Furthermore, the heat conduction oil in the invention can be recycled without consuming a large amount of heat exchange medium, the heat efficiency of the boiler is not reduced, meanwhile, the heat conduction oil flows through the outside of the pipeline and the outside of the heat conduction oil tank and is coated with aluminum silicate heat insulation materials, the heat loss of the heat conduction oil is reduced, the energy consumption rate of the solar heat collector and the storage battery is also reduced, the wear-resistant materials are sprayed on the smoke contact surface of the oil-smoke heat exchanger, the service life of the equipment is prolonged, the device is small in transformation of the boiler body, the device is suitable for various boilers, the working timeliness is ensured, various remedy countermeasures and energy storage methods are provided when the device is in bad or excellent working conditions, and the whole device not only utilizes renewable resources, but also ensures the continuous working performance of the equipment.
Drawings
FIG. 1 is a schematic diagram of the structure of the present invention;
In the accompanying drawings: the solar energy heat collector comprises the following components of a 1-heliostat, a 2-photovoltaic cell panel, a 3-storage battery, a 41-first switch, a 42-second switch, a 5-solar heat collector, a 51-high-temperature heat conduction oil outlet, a 52-low-temperature heat conduction oil inlet, a 6-diverter valve, a 61-first branch, a 62-second branch, a 7-heat conduction oil tank, an 8-regulating valve, a 9-flowmeter, a 10-temperature measuring device, a 11-pressure measuring device, a 12-heat conduction oil pump, a 13-oil-smoke heat exchanger, a 14-air preheater, a 15-tail flue, a 16-electric heating air heater and a 17-primary fan.
Detailed Description
The invention is further described below with reference to the drawings and the detailed description.
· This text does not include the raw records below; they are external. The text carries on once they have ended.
-- ==== Sys2Proof/Machine/StateHost.lean ====
section
/-! DEFINITION. State of the host interface, the mailboxes, the events and the configuration (10, 11). -/

namespace Sys2Proof.Machine

/-- R324: inbound mailbox states. -/
inductive InSt where
  | free | posted | accepted
deriving DecidableEq, Repr, Inhabited

def InSt.code : InSt → Nat
  | .free => 0 | .posted => 1 | .accepted => 2

/-- R324: outbound mailbox states. -/
inductive OutSt where
  | free | reserved | full
deriving DecidableEq, Repr, Inhabited

def OutSt.code : OutSt → Nat
  | .free => 0 | .reserved => 1 | .full => 2

/-- An Atiskaux message as its command receives it (R328): its tag, its chunk flags and its payload. -/
structure Msg where
  tag : BitVec 16 := 0
  chunk : Bool := false
  last : Bool := false
  payload : List Byte := []
deriving DecidableEq, Repr, Inhabited

/-- R322 `HOST_ERR` [7:0]. -/
structure HostErr where
  mbOvr : Bool := false
  mbSeq : Bool := false
  proto : Bool := false
  unmapped : Bool := false
  abort : Bool := false
  align : Bool := false
  crc : Bool := false
deriving DecidableEq, Repr, Inhabited

/-- The host pins and the window registers that are not mailboxes or events (R309-R322). -/
structure HostIf where
  /-- R309: HSEL, A1 and A0 as sampled at reset release. -/
  hsel : Bool := false
  a1 : Bool := false
  a0 : Bool := false
  /-- R322 `HOST_CFG`. -/
  irqEn : Bool := true
  crcEn : Bool := false
  /-- R322 `HOST_ERR`. -/
  err : HostErr := {}
  crcCnt : Nat := 0
  /-- R102 `LIVE_TAG`. -/
  tagIndex : Nat := 0
  tagTag : Nat := 0
  tagMismatch : Bool := false
  /-- R319: a held low half of an I2C write, by word address. -/
  i2cHeld : Option (Nat × Nat) := none
  /-- R101, R319: the latched high half of an I2C read, by word address. -/
  i2cLatch : Option (Nat × Nat) := none
  /-- What the last bus transaction returned: the status byte and the data and CRC bytes sent (R312, R317). -/
  readStatus : Byte := 0
  readBytes : List Byte := []
  /-- R312: the bytes that HMISO sent in the last SPI transaction, from byte 0 on; after byte 3 of a write the rule states none. -/
  miso : List Byte := []
deriving DecidableEq, Repr, Inhabited

/-- A command accepted from a mailbox and not yet answered (R326, R327). -/
structure Accepted where
  inb : Nat := 0
  outb : Nat := 0
  cmd : Nat := 0
  msg : Msg := {}
  /-- R329: the status of a message that failed its checks; it is answered at its place in the order. -/
  err : Option Nat := none
deriving DecidableEq, Repr, Inhabited

/-- A response (R328, R329): what the last answered command returned. -/
structure Resp where
  cmd : Nat := 0
  tag : BitVec 16 := 0
  status : Nat := 0
  chunk : Bool := false
  last : Bool := false
  payload : List Byte := []
deriving DecidableEq, Repr, Inhabited

/-- A command that waits for its NV operation (R327, R496). -/
structure Waiting where
  cmd : Nat := 0
  tag : BitVec 16 := 0
  /-- Mailboxes of a host command; none for a bus request (R351). -/
  boxes : Option (Nat × Nat) := none
deriving DecidableEq, Repr, Inhabited

/-- R331: the inbound chunked object in progress. -/
structure ChunkIn where
  cmd : Nat := 0
  /-- The object arrives from the bus, through File 0-2 (R387). -/
  bus : Bool := false
  total : Nat := 0
  next : Nat := 0
  data : List Byte := []
  /-- R331: local MC of its last chunk. -/
  mc : Word := 0
deriving DecidableEq, Repr, Inhabited

/-- R332: a held response object. -/
structure RespObj where
  cmd : Nat := 0
  data : List Byte := []
  /-- Local MC of the last fetch. -/
  mc : Word := 0
deriving DecidableEq, Repr, Inhabited

/-- The mailboxes and command execution (R323-R333). -/
structure Mbox where
  inSt : List InSt := List.replicate 4 .free
  outSt : List OutSt := List.replicate 4 .free
  inPtr : List Nat := List.replicate 4 0
  outPtr : List Nat := List.replicate 4 0
  /-- R323: 4,096 bytes of each mailbox, as words; a short list reads 0 past its end. -/
  inBuf : List (List Word) := List.replicate 4 []
  outBuf : List (List Word) := List.replicate 4 []
  /-- R326: posted mailboxes, in doorbell order. -/
  posted : List Nat := []
  /-- R327: accepted commands, in acceptance order. -/
  accepted : List Accepted := []
  /-- R321 `READY`, `APP_RESTART`. -/
  ready : Bool := false
  appRestart : Bool := false
  /-- A command waiting for NVM, with its mailboxes. -/
  waiting : Option Waiting := none
  /-- The last response written. -/
  lastResp : Option Resp := none
  chunkIn : Option ChunkIn := none
  respObj : List RespObj := []
deriving DecidableEq, Repr, Inhabited

/-- One event-queue entry (R337). -/
structure EvEntry where
  source : Nat := 0
  code : Nat := 0
  detail : Nat := 0
  mc : Word := 0
deriving DecidableEq, Repr, Inhabited

/-- The event registers and queue (R335-R339). -/
structure Events where
  summary : BitVec 128 := 0
  mask : BitVec 128 := 0
  lost : BitVec 128 := 0
  queue : List EvEntry := []
deriving DecidableEq, Repr, Inhabited

/-- A configuration image: the words of each of the 20 sections of R347, in ascending section ID. -/
abbrev Image := List (List Word)

/-- R352: an open edit. -/
structure Edit where
  img : Image := []
  /-- R352: another commit has completed since `CFG.BEGIN`. -/
  stale : Bool := false
  /-- R357: the container an unmodified loaded copy came from (header and signature block), with its `CFG_VERSION`. -/
  container : Option (List Byte × List Byte) := none
  version : Nat := 0
deriving DecidableEq, Repr, Inhabited

/-- R349: the locator of the first failing field. -/
structure Locator where
  sec : Nat := 0
  inst : Nat := 0
  word : Nat := 0
deriving DecidableEq, Repr, Inhabited

/-- R349, R493: a commit whose slot write is in the NV queue. -/
structure PendingCommit where
  img : Image := []
  slot : Nat := 0
  seq : Word := 0
  origin1 : Bool := false
  version : Nat := 0
  container : List Byte := []
  /-- The image that the slot takes: `img`, or the payload of a signed container as it is (R461). -/
  slotImg : Image := img
  /-- The commit is a `CFG.COMMIT`, which closes its edit. -/
  fromEdit : Bool := false
  /-- R350: `OUT_HOLD` that `LOOP.SET_CFG` writes directly: loop and value. -/
  outHold : Option (Nat × Nat) := none
  /-- Section ID and instance that a `SET_` command names: its words count as rewritten (R177, R248, R264). -/
  named : List (Nat × Nat) := []
deriving DecidableEq, Repr, Inhabited

/-- The configuration copies and `CFG_STATUS` (R347-R354). -/
structure Cfg where
  /-- The copy in force. -/
  inForce : Image := []
  /-- R352: the configuration as last committed. -/
  committed : Image := []
  /-- The stored copy in force at start-up, or since then (R347). -/
  stored : Image := []
  edit : Option Edit := none
  dflt : Bool := false
  fallback : Bool := false
  activeSlot : Nat := 1
  slotSeq : Word := 0
  origin1 : Bool := false
  version : Nat := 0
  /-- R461: the container header and signature block stored with an `ORIGIN` 1 slot. -/
  container : List Byte := []
  resetPend : Bool := false
  lastStatus : Nat := 0
  loc : Locator := {}
  pendingCommit : Option PendingCommit := none
deriving DecidableEq, Repr, Inhabited

/-- GPIO pins (R346, R355). -/
structure Gpio where
  /-- Levels at the pins, as read (inputs after 1 ms of stability). -/
  level : List Bool := List.replicate 16 true
  /-- Levels that outputs drive. -/
  out : List Bool := List.replicate 16 false
deriving DecidableEq, Repr, Inhabited

end Sys2Proof.Machine
end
As shown in fig. 1, the invention provides a boiler low-temperature corrosion prevention device for heat conduction oil heat storage, which comprises a photovoltaic cell panel 2, wherein the photovoltaic cell panel 2 is connected with the input end of a storage battery 3, the output end of the storage battery 3 is connected with an electric heater arranged in a heat conduction oil tank 7, heat conduction oil is conveyed in the heat conduction oil tank 7 by external equipment, the storage battery 3 supplies power, the heat conduction oil tank 7 heats the heat conduction oil until the heat conduction oil meets the actual requirement temperature, the outlet of the heat conduction oil tank 7 is connected with a heat conduction oil inlet of an oil-smoke heat exchanger 13 (heat conduction oil-smoke heat exchanger), the oil-smoke heat exchanger 13 penetrates through a tail flue 15, an air preheater 14 is further arranged in the tail flue 15, the oil-smoke heat exchanger 13 is provided with the inlet end of the air preheater 14, flue gas in the tail flue 15 firstly passes through the oil-smoke heat exchanger 13, exchanges heat with the heat conduction oil in the oil-smoke heat exchanger 13 and then enters the air preheater 14, and preferably, in the embodiment, the heat conduction oil outlet of the oil-smoke heat exchanger 13 is connected with the inlet of the heat conduction oil tank 7, and the heat conduction oil is recycled;
In this embodiment, the output end of the storage battery is further connected with an electric heater 16, the air inlet of the electric heater 16 is connected with the primary air fan 17, the air outlet of the electric heater 16 is connected with the air inlet of the air preheater 14, the electric heater 16 heats the air entering the air preheater 14, specifically, when the quantity of heat conduction oil in the heat conduction oil tank 7 is excessive, the heat conduction oil tank 7 heats and consumes more energy, and the time is long, the electric heater 16 can be opened through the second switch 42, the auxiliary heat conduction oil tank 7 heats the air preheater 14, the flue gas temperature of the air preheating section is ensured, the energy consumption of the heat conduction oil tank 7 is reduced, and the whole device operates more smoothly.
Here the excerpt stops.